80. The theme of professional ‘nervousness’ was also highlighted by Ms Zlakha Ahmed MBE, founder and CEO of Apna Haq, a survivor-led organisation in Rotherham which supports black and ethnic minority women and girls who have experienced any form of violence. She expressed the view that institutions such as children’s social care departments did not feel confident working with girls from ethnic minority communities and would therefore “back off” and refer girls to Apna Haq. She gave an example of a girl who was referred to both children’s social care services and to Apna Haq but with whom children’s social care did not engage for three months because of a feeling that they did not understand the community or culture.[3]

81. Ms Lewis considered that statutory services generally had “a lack of cultural competence” – meaning a lack of understanding of systemic violence and institutional discrimination – and that this can be “really problematic”.[4]

82. Dr Shehla Khan, Chairperson of the Ethnic Minorities and Youth Support Team (an organisation working to support ethnic minority people across Wales, including those vulnerable to exploitation) noted that it often found the behaviour of police officers in Swansea “wanting in terms of their sensitivity to the needs of BME young people in particular”.[5]
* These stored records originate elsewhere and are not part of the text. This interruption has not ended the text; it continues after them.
/-- R150: RESTART is answered OK in every state. In every state in which a RESTART stands taken no frame is taken, every command
but RESET_RELEASE leaves it standing and takes no frame out of the inbound queue, and RESTART_RESET resets the part with cause
RESTART once both stages of the transmitter are empty, and not before. That RESTART_RESET changes nothing but the hold and the
cause, and that the part is held from there until RESET_RELEASE, is the model's choice (DESIGN CHOICE, log entry 23). -/
def Obligations.RestartStopsTheTaking : Prop :=
  (∀ (s : State) (rest : List Frame), Takes s 0x14 [] rest →
    exec .restart s = .next { s with link := { linkAfter s rest 0x14 .ok [] with restartTaken := true } }) ∧
  (∀ s : State, s.link.restartTaken = true →
    (∀ k, exec (requestOf k) s = .next s) ∧ exec .unknownKind s = .next s ∧
    (s.op.resetHeld = false → s.link.shifting = none → s.link.waiting = none →
      exec .restartReset s = .next
        { s with
          op := { s.op with resetHeld := true }
          report := { s.report with causes := { s.report.causes with restart := true } } }) ∧
    (s.link.shifting ≠ none ∨ s.link.waiting ≠ none → exec .restartReset s = .next s)) ∧
  (∀ (c : Instr) (s t : State), s.link.restartTaken = true → (∀ polOpen, c ≠ .resetRelease polOpen) → exec c s = .next t →
    t.link.restartTaken = true ∧ s.link.inbound <+: t.link.inbound)

/-! ### Operational requests -/

/-- R44, R43, R46: FNSET stores the base demand under its clamps, resolves and hands on, and answers with the stored and the
resolved value; HELD comes before CLAMPED before OK. Unknown codes and protected functions are refused and change nothing. -/
def Obligations.FnsetStoresAndResolves : Prop :=
  ∀ (s : State) (rest : List Frame) (c v : Byte), Takes s 0x20 [c, v] rest → s.op.state ≠ .limp →
    (∀ f, Fn.ofCode c.toNat = some f → f.hostProtected = false →
      ∃ t base, exec .fnset s = .next t ∧
        base = (if f = .fan then min 4 v.toNat else if f.dimmable then min 100 v.toNat
                else if v.toNat = 0 then 0 else 100) ∧
        (t.fnRec f).base = base ∧
        t.link = linkAfter s rest 0x20
          (if (t.fnRec f).resolved < t.openValue f ∨ (t.supply.hold = true ∧ (t.fnRec f).resolved ≠ 0) then .held
           else if base ≠ v.toNat then .clamped else .ok) (b1 base ++ b1 (t.fnRec f).resolved) ∧
        SettleKeeps { s.setBase f base with link := t.link } t ∧ Consistent t) ∧
    (Fn.ofCode c.toNat = none → exec .fnset s = .next { s with link := linkAfter s rest 0x20 .badValue [] }) ∧
    (∀ f, Fn.ofCode c.toNat = some f → f.hostProtected = true →
      exec .fnset s = .next { s with link := linkAfter s rest 0x20 .isProtected [] })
83. There is some evidence that a lack of diversity among staff can lead to unconscious bias and a perception of intentional discrimination.[6] In the North-East, fewer than five percent of staff in statutory services were from an ethnic minority, despite the fact that in some schools 41 percent of children were from ethnic minorities.[7] Swansea Council’s evidence was that it had become clear that “staff working within statutory organisations were insufficiently ethnically diverse, and so lacked cultural diversity understanding”. Swansea Council has recently reviewed its workforce strategy, including how it can attract a wider range of ethnicities into its workforce.[8]

84. Specific support services for ethnic minority communities can also assist in identifying and responding in a culturally appropriate way to child sexual exploitation.[9] The need for such services, and the extent to which such services are provided, varied across the case study areas.
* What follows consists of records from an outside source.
-- ==== Sys2Proof/Laws/Consistent.lean ====
section
/-! SUPPORT. Settling a cause leaves the part consistent: every function resolved, every channel's demand its function's value,
the fan at the resolved step. -/

namespace Sys2Proof.Machine

/-! ### Resolution reads only what settling keeps -/

theorem level_congr {s t : State} (h : t.inputs = s.inputs) (i : InputId) : t.level i = s.level i := by
  simp [State.level, State.inRec, h]

theorem startValue_congr {s t : State} (k : SettleKeeps s t) (f : Fn) : t.startValue f = s.startValue f := by
  simp [State.startValue, k.op, (k.fns f).2.2]

theorem sceneValue_congr {s t : State} (k : SettleKeeps s t) (f : Fn) : t.sceneValue f = s.sceneValue f := by
  simp [State.sceneValue, startValue_congr k, k.scenes]

theorem openValue_congr {s t : State} (k : SettleKeeps s t) (f : Fn) : t.openValue f = s.openValue f := by
  cases f <;> simp [State.openValue, sceneValue_congr k, k.courtesy, level_congr k.inputs]

theorem ignitionGate_congr {s t : State} (k : SettleKeeps s t) (f : Fn) :
    t.ignitionGateOpen f = s.ignitionGateOpen f := by
  simp [State.ignitionGateOpen, k.op, level_congr k.inputs]

theorem gatedValue_congr {s t : State} (k : SettleKeeps s t) (f : Fn) : t.gatedValue f = s.gatedValue f := by
  simp [State.gatedValue, openValue_congr k, ignitionGate_congr k, (k.fns f).1, (k.fns f).2.1, k.supply]

theorem resolve_congr {s t : State} (k : SettleKeeps s t) (f : Fn) : t.resolve f = s.resolve f := by
  cases f <;> simp [State.resolve, gatedValue_congr k]

theorem resolvedReason_congr {s t : State} (k : SettleKeeps s t) (v : Nat × Reason) :
    t.resolvedReason v = s.resolvedReason v := by
  simp [State.resolvedReason, k.supply]

/-! ### Every function is resolved -/

/-- Resolving a list of functions writes each of them and no other. -/
theorem resolveList_fnRec (l : List Fn) (s : State) (f : Fn) :
    (l.foldl State.resolveFn s).fnRec f =
      if f ∈ l then
        { s.fnRec f with resolved := (s.resolve f).1, reason := s.resolvedReason (s.resolve f) }
      else s.fnRec f := by
  induction l generalizing s with
  | nil => simp
  | cons g l ih =>
    have k := resolveFn_keeps s g
    rw [List.foldl_cons, ih, resolve_congr k, resolvedReason_congr k]
    by_cases e : f = g
    · subst e; simp [State.resolveFn]
    · have : (s.resolveFn g).fnRec f = s.fnRec f := by simp [State.resolveFn, State.fnRec_setFn, e]
      simp [this, e]

theorem resolveAll_fnRec (s : State) (f : Fn) :
    s.resolveAll.fnRec f =
      { s.fnRec f with resolved := (s.resolve f).1, reason := s.resolvedReason (s.resolve f) } := by
  rw [State.resolveAll, resolveList_fnRec, if_pos]
  cases f <;> decide

/-! ### The stages after resolution leave the function records and the flash record alone -/

theorem hand_resolver (s : State) (ch : LampId) :
    (s.hand ch).resolver = s.resolver ∧ (s.hand ch).flash = s.flash ∧ (s.hand ch).fan = s.fan := by
  unfold State.hand
  split <;> exact ⟨rfl, rfl, rfl⟩

theorem handList_resolver (l : List LampId) (s : State) :
    (l.foldl State.hand s).resolver = s.resolver ∧ (l.foldl State.hand s).flash = s.flash ∧
      (l.foldl State.hand s).fan = s.fan := by
  induction l generalizing s with
  | nil => exact ⟨rfl, rfl, rfl⟩
  | cons a l ih =>
    have h := hand_resolver s a
    have i := ih (s.hand a)
    exact ⟨i.1.trans h.1, i.2.1.trans h.2.1, i.2.2.trans h.2.2⟩

theorem fanFollow_resolver (s : State) :
    s.fanFollow.resolver = s.resolver ∧ s.fanFollow.flash = s.flash ∧ s.fanFollow.bank = s.bank := by
  unfold State.fanFollow
  split <;> exact ⟨rfl, rfl, rfl⟩

theorem fanStart_resolver (s : State) :
    s.fanStart.resolver = s.resolver ∧ s.fanStart.flash = s.flash ∧ s.fanStart.bank = s.bank := by
  unfold State.fanStart
  split <;> exact ⟨rfl, rfl, rfl⟩

theorem grant_resolver (s : State) (ch : Fin 15) :
    (s.grant ch).resolver = s.resolver ∧ (s.grant ch).flash = s.flash ∧ (s.grant ch).fan.step = s.fan.step := by
  unfold State.grant
  split
  · exact ⟨rfl, rfl, rfl⟩
  · exact ⟨rfl, rfl, (takeGrant_settings _).2.2⟩

theorem grantPass_resolver (q : List QEntry) (s : State) :
    (State.grantPass q s).resolver = s.resolver ∧ (State.grantPass q s).flash = s.flash ∧
      (State.grantPass q s).fan.step = s.fan.step := by
  induction q generalizing s with
  | nil => exact ⟨rfl, rfl, rfl⟩
  | cons e q ih =>
    unfold State.grantPass
    split
    · have h := grant_resolver s e.ch
      have i := ih (s.grant e.ch)
      exact ⟨i.1.trans h.1, i.2.1.trans h.2.1, i.2.2.trans h.2.2⟩
    · exact ⟨rfl, rfl, rfl⟩

theorem arbitrate_resolver (s : State) :
    s.arbitrate.resolver = s.resolver ∧ s.arbitrate.flash = s.flash ∧ s.arbitrate.fan.step = s.fan.step :=
  have h := grantPass_resolver s.stillQueued s
  have k := grantPass_resolver s.removalPass.joinedQueue s.removalPass
  ⟨k.1.trans h.1, k.2.1.trans h.2.1, k.2.2.trans h.2.2⟩

/-- A grant leaves the demands of the lamp channels alone. -/
theorem grant_demand (s : State) (c : Fin 15) (ch : LampId) :
    ((s.grant c).lamp ch).demand = (s.lamp ch).demand ∧ ((s.grant c).lamp ch).demandReason = (s.lamp ch).demandReason := by
  unfold State.grant
  split
  · rw [State.lamp_setLamp]
    split
    · rename_i e; subst e; exact ⟨rfl, rfl⟩
    · exact ⟨rfl, rfl⟩
  · exact ⟨rfl, rfl⟩

theorem grantPass_demand (q : List QEntry) (s : State) (ch : LampId) :
    ((State.grantPass q s).lamp ch).demand = (s.lamp ch).demand ∧
      ((State.grantPass q s).lamp ch).demandReason = (s.lamp ch).demandReason := by
  induction q generalizing s with
  | nil => exact ⟨rfl, rfl⟩
  | cons e q ih =>
    unfold State.grantPass
    split
    · have h := grant_demand s e.ch ch
      exact ⟨(ih _).1.trans h.1, (ih _).2.trans h.2⟩
    · exact ⟨rfl, rfl⟩

theorem arbitrate_demand (s : State) (ch : LampId) :
    (s.arbitrate.lamp ch).demand = (s.lamp ch).demand ∧
      (s.arbitrate.lamp ch).demandReason = (s.lamp ch).demandReason :=
  have h := grantPass_demand s.stillQueued s ch
  have k := grantPass_demand s.removalPass.joinedQueue s.removalPass ch
  ⟨k.1.trans h.1, k.2.trans h.2⟩

/-! ### Every channel holds its function's value -/

theorem serving_congr {s t : State} (ho : t.op = s.op) (hl : ∀ ch, LampKept (s.lamp ch) (t.lamp ch)) (ch : LampId) :
    t.serving ch = s.serving ch := by
  have h1 := (hl ch).cfg
  have h2 := (hl ch).substituteFor
  simp only [State.serving, Bank.servingIn, ho]
  simp only [State.lamp] at h1 h2
  rw [h1, h2]
  split
  · rfl
  · split
    · rename_i p _
      have h3 := (hl p).cfg
      simp only [State.lamp] at h3
      rw [h3]
    · rfl

theorem wantOf_congr {s t : State} (k : SettleKeeps s t) (hr : t.resolver = s.resolver) (hf : t.flash = s.flash)
    (ch : LampId) : t.wantOf ch = s.wantOf ch := by
  have hs := serving_congr k.op k.lamps ch
  have hc := (k.lamps ch).cfg
  have hfn : ∀ f, t.fnRec f = s.fnRec f := fun f => by simp [State.fnRec, hr]
  have hv : ∀ f, t.flashValue ch f = s.flashValue ch f := fun f => by
    simp [State.flashValue, hf, hfn, State.stopTurnChannel, k.op, hc, hs]
  simp only [State.wantOf, hs, hfn, hv]

theorem takeDemand_demand (c : LampRec) (v : Nat) (r : Reason) (hold signalling : Bool) :
    (c.takeDemand v r hold signalling).demand = v ∧ (c.takeDemand v r hold signalling).demandReason = r := by
  obtain ⟨cfg, sa, sf, st⟩ := c
  cases st <;> by_cases h : v = 0 <;> cases hold <;> cases signalling <;>
    simp [LampRec.takeDemand, LampRec.turnOn, LampRec.turnOff, LampRec.enterInrush, h]

/-- A channel that is handed holds what it is to carry. -/
theorem hand_demand (s : State) (ch : LampId) :
    ((s.hand ch).lamp ch).demand = (s.wantOf ch).1 ∧ ((s.hand ch).lamp ch).demandReason = (s.wantOf ch).2 := by
  unfold State.hand
  split
  · simp [takeDemand_demand]
  · rename_i h
    simp only [State.handDue, Bool.or_eq_true, bne_iff_ne, ne_eq, not_or, not_not] at h
    exact ⟨h.1.1.2.symm, h.1.2.symm⟩

theorem hand_other (s : State) {ch c : LampId} (h : c ≠ ch) : (s.hand ch).lamp c = s.lamp c := by
  unfold State.hand
  split
  · exact State.lamp_setLamp_other _ _ h
  · rfl

theorem handList_demand (l : List LampId) (s : State) (ch : LampId)
    (h : ch ∈ l ∨ ((s.lamp ch).demand = (s.wantOf ch).1 ∧ (s.lamp ch).demandReason = (s.wantOf ch).2)) :
    ((l.foldl State.hand s).lamp ch).demand = (s.wantOf ch).1 ∧
      ((l.foldl State.hand s).lamp ch).demandReason = (s.wantOf ch).2 := by
  induction l generalizing s with
  | nil => simpa using h
  | cons a l ih =>
    have kw : (s.hand a).wantOf ch = s.wantOf ch :=
      wantOf_congr (hand_keeps s a) (hand_resolver s a).1 (hand_resolver s a).2.1 ch
    rw [List.foldl_cons, ← kw]
    apply ih
    by_cases e : ch = a
    · subst e; rw [kw]; exact .inr (hand_demand s ch)
    · rw [hand_other s e, kw]
      rcases h with h | h
      · exact .inl (by simpa [e] using h)
      · exact .inr h

theorem handAll_demand (s : State) (ch : LampId) :
    (s.handAll.lamp ch).demand = (s.wantOf ch).1 ∧ (s.handAll.lamp ch).demandReason = (s.wantOf ch).2 :=
  handList_demand _ _ _ (.inl (by fin_cases ch <;> decide))

theorem fanFollow_step (s : State) : s.fanFollow.fan.step = (s.fnRec .fan).resolved := by
  unfold State.fanFollow
  split
  · rename_i h; exact h.symm
  · exact (takeStep_settings _ _ _).2.2

theorem fanStart_step (s : State) : s.fanStart.fan.step = s.fan.step := by
  unfold State.fanStart
  split <;> rfl

/-! ### The whole -/

theorem settle_resolver (s : State) : s.settle.resolver = s.flashPoke.gaugePoke.resolveAll.resolver := by
  rw [State.settle, (arbitrate_resolver _).1, (fanStart_resolver _).1, (fanFollow_resolver _).1, State.handAll,
    (handList_resolver _ _).1]

/-- Settling a cause resolves every function (R48). -/
theorem settle_fnRec (s : State) (f : Fn) :
    s.settle.fnRec f =
      { s.flashPoke.gaugePoke.fnRec f with
        resolved := (s.resolve f).1, reason := s.resolvedReason (s.resolve f) } := by
  have k := (flashPoke_keeps s).trans (gaugePoke_keeps _)
  rw [State.fnRec, settle_resolver, ← resolve_congr k, ← resolvedReason_congr k]
  exact resolveAll_fnRec _ f

/-- Settling a cause leaves the part consistent. -/
theorem settle_consistent (s : State) : Consistent s.settle where
  resolved f := by
    have k := settle_keeps s
    rw [settle_fnRec, resolve_congr k, resolvedReason_congr k]
    exact ⟨rfl, rfl⟩
  demands ch := by
    let u := s.flashPoke.gaugePoke.resolveAll
    have k3 := (fanFollow_keeps u.handAll).trans ((fanStart_keeps _).trans (arbitrate_keeps _))
    have hr : s.settle.resolver = u.handAll.resolver := by
      rw [settle_resolver, State.handAll, (handList_resolver _ _).1]
    have hf : s.settle.flash = u.handAll.flash := by
      rw [State.settle, (arbitrate_resolver _).2.1, (fanStart_resolver _).2.1, (fanFollow_resolver _).2.1]
    have w1 : s.settle.wantOf ch = u.handAll.wantOf ch := wantOf_congr k3 hr hf ch
    have w2 : u.handAll.wantOf ch = u.wantOf ch :=
      wantOf_congr (handAll_keeps u) (handList_resolver _ _).1 (handList_resolver _ _).2.1 ch
    have d : (s.settle.lamp ch).demand = (u.handAll.lamp ch).demand ∧
        (s.settle.lamp ch).demandReason = (u.handAll.lamp ch).demandReason := by
      have g := arbitrate_demand u.handAll.fanFollow.fanStart ch
      have b : u.handAll.fanFollow.fanStart.bank = u.handAll.bank :=
        (fanStart_resolver _).2.2.trans (fanFollow_resolver _).2.2
      have l : u.handAll.fanFollow.fanStart.lamp ch = u.handAll.lamp ch := by simp [State.lamp, b]
      rw [l] at g
      exact g
    rw [w1, w2, d.1, d.2]
    exact handAll_demand u ch
  fanStep := by
    have h : s.settle.resolver = s.flashPoke.gaugePoke.resolveAll.handAll.resolver := by
      rw [settle_resolver, State.handAll, (handList_resolver _ _).1]
    have e : s.settle.fan.step = (s.flashPoke.gaugePoke.resolveAll.handAll.fnRec .fan).resolved := by
      rw [State.settle, (arbitrate_resolver _).2.2, fanStart_step, fanFollow_step]
    rw [e, State.fnRec, State.fnRec, h]

end Sys2Proof.Machine
end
84.1. Durham County Council disbanded its ethnic community outreach team several years ago.[10] It does, however, have ‘Team around the Family’ arrangements, including community workers who help child sexual exploitation workers to understand cultural backgrounds and sensitivities in their area.[11]

84.2. Swansea Council was “acutely aware” of the low levels of reporting by ethnic minority victims and so introduced a ‘culturally harmful behaviour worker’ to sit alongside its practice lead for child exploitation.[12] It also works closely with partner agencies with direct links to ethnic minority communities, such as the EYST, including inviting them to strategy and planning meetings as appropriate.[13] In Swansea, Dr Khan argued for the creation of a child sexual exploitation advocacy team with ethnically and culturally diverse staff.[14]

84.3. In Warwickshire, a Barnardo’s officer has worked with a community centre in the South Asian community, focussing on training and encouraging outreach work.[15]

84.4. St Helens Council has not, to date, completed specific work to improve the accessibility and sensitivity of child sexual exploitation services to children and young people from ethnic minority communities.[16]

84.5. In Tower Hamlets, at the time of our hearings, the Metropolitan Police Service had conducted no specific planning about the accessibility of child sexual exploitation services to ethnic minority communities.[17]

84.6. In Bristol, the number of ethnic minority young people identified as at risk of sexual exploitation and accessing specialist services via BASE appeared to be proportionate to their population. Barnardo’s undertakes specific work with victims identifying as Muslim in recognition of the lower proportion of South Asian and Black African young people accessing services.[18]